"How are you, boys?" asked a pleasant voice, and the lads looked up to see Dr. Amory Dale, the pastor of the "Old First Church" of Clintonia, standing beside them.

Most of them responded cordially, for they liked and respected him. There was no stiffness or professionalism about him to make them feel that they were being held at a distance. He was comparatively young, somewhere in the early thirties, and had the frame and bearing of an athlete. There were rumors that he had been a star pitcher on his college baseball nine and a quarterback on a football eleven whose exploits were still cherished in the memory of his institution. He was a lover of the out-of-doors and there was a breeziness and vitality that radiated from him and made him welcome wherever he went. He kept in touch with modern science, and it was said that he would have embraced a scientific career if he had not felt it his duty to enter the pulpit.

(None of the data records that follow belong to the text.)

-- ==== Sys2Proof/Machine/Requests.lean ====
section
/-! DEFINITION. The take of a request (R172), and what the requests share. -/

namespace Sys2Proof.Machine

/-- Whether a kind is served while the device is FAULTED (R172). -/
def ReqKind.servedFaulted : ReqKind → Bool
  | .statusGet => true
  | .restart => true
  | _ => false

/-- The judgement and action of a request that has left the queue (R172). -/
def State.judgeTaken (s : State) (k : ReqKind) (r : Request) (act : Request → State → State) : State :=
  if s.device == .faulted && !k.servedFaulted then s.reply r .faulted []
  else if k.lengthOk r.body.length then act r s
  else s.reply r .badArg []

/-- The take of the request at the head of the request queue, as one of kind `k`; with no such request there nothing is
taken (R172, log 3). -/
def State.take (s : State) (k : ReqKind) (act : Request → State → State) : State :=
  match s.requests with
  | [] => s
  | r :: rest => if r.kind = k.code then State.judgeTaken { s with requests := rest } k r act else s

/-- The take of a request whose kind code names no request (R172). -/
def State.takeUnknown (s : State) : State :=
  match s.requests with
  | [] => s
  | r :: rest => if (ReqKind.ofCode r.kind).isNone then State.reply { s with requests := rest } r .unknownKind [] else s

/-- A one-byte field of a body. -/
def Request.byteAt (r : Request) (i : Nat) : Nat := field r.body i 1

/-- A two-byte field of a body. -/
def Request.wordAt (r : Request) (i : Nat) : Nat := field r.body i 2

/-- A request that names one bay in its first byte: a number above 11 is refused with BAD_ARG (R172). -/
def State.withBay (s : State) (r : Request) (act : Bay → State) : State :=
  match bayOf? (r.byteAt 0) with
  | some b => act b
  | none => s.reply r .badArg []

/-- A change of settings marks SETTINGS dirty and triggers the store writer (R78, R186). -/
def State.settingsChanged (s : State) : State := (s.markDirty .settings).trigger

/-- What follows every event that may have placed a lane request or made a channel due: the lane arbiters and then the
converter arbiter run (R31, R138, log 13, log 24). -/
def State.runArbiters (s : State) : State := s.arbitrateAll.settleConverter

/-- UNKNOWN_KIND. -/
def execUnknownKind (s : State) : Host.Outcome State Fault Refusal := .next s.takeUnknown

end Sys2Proof.Machine
end

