/-! ### The loop of a credit, as the rule words it (R88) -/

/-- Step 2 of a credit: while credit `rem` remains and free pending `free` is at least 1 tu, 1 tu is borrowed into `fine` and
applied. The results: the tu borrowed, the fine left, and the credit applied. -/
def creditLoop : Nat → Nat → Nat → Nat × Nat × Nat
  | 0, _, fine => (0, fine, 0)
  | free + 1, rem, fine =>
    if rem = 0 then (0, fine, 0)
    else
      let borrowedFine := fine + 10 ^ 10
      let applied := min rem borrowedFine
      let (n, f, a) := creditLoop free (rem - applied) (borrowedFine - applied)
      (n + 1, f, a + applied)

end Sys2Proof.Machine
end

"You boys seem to have had a strenuous time of it," he said, as he looked with an amused smile at the torn and soiled clothes of Bob and Joe as well as the scratches and blisters that marked them. "I hear that you covered yourself with glory. Tell me more about it."

They went into all the details they knew, passing over as rapidly as possible their own part in the affair, and Dr. Dale listened attentively.

"Good work," he commented. "The occasion came and you were equal to it, and that's all that can be asked of anybody. I think I'll step over to the Sterling House now and see if I can be of any help to the poor girl who has had such a trying experience. By the way, boys, I hope you won't forget about that wireless talk up at my house to-night. I'm looking for you all to come if possible, and I'll do my best to see that you have a good time."

"We're sure of that," replied Bob, with a smile. "And we haven't been thinking of much else since you first asked us to come. In fact, we were talking about it just before the accident."

"That's good," replied the doctor. "You coming too, Buckley?" he asked, turning to Buck, who with his cronies was standing grouchily a little apart from the others.

Buck stammered something which could be hardly understood, but which was interpreted by the doctor as a negative. The minister did not press the matter, but with a pleasant wave of the hand that included them all he went across the street.

"He's a brick, isn't he?" remarked Bob, as he looked after him.

"You bet he is," agreed Joe emphatically.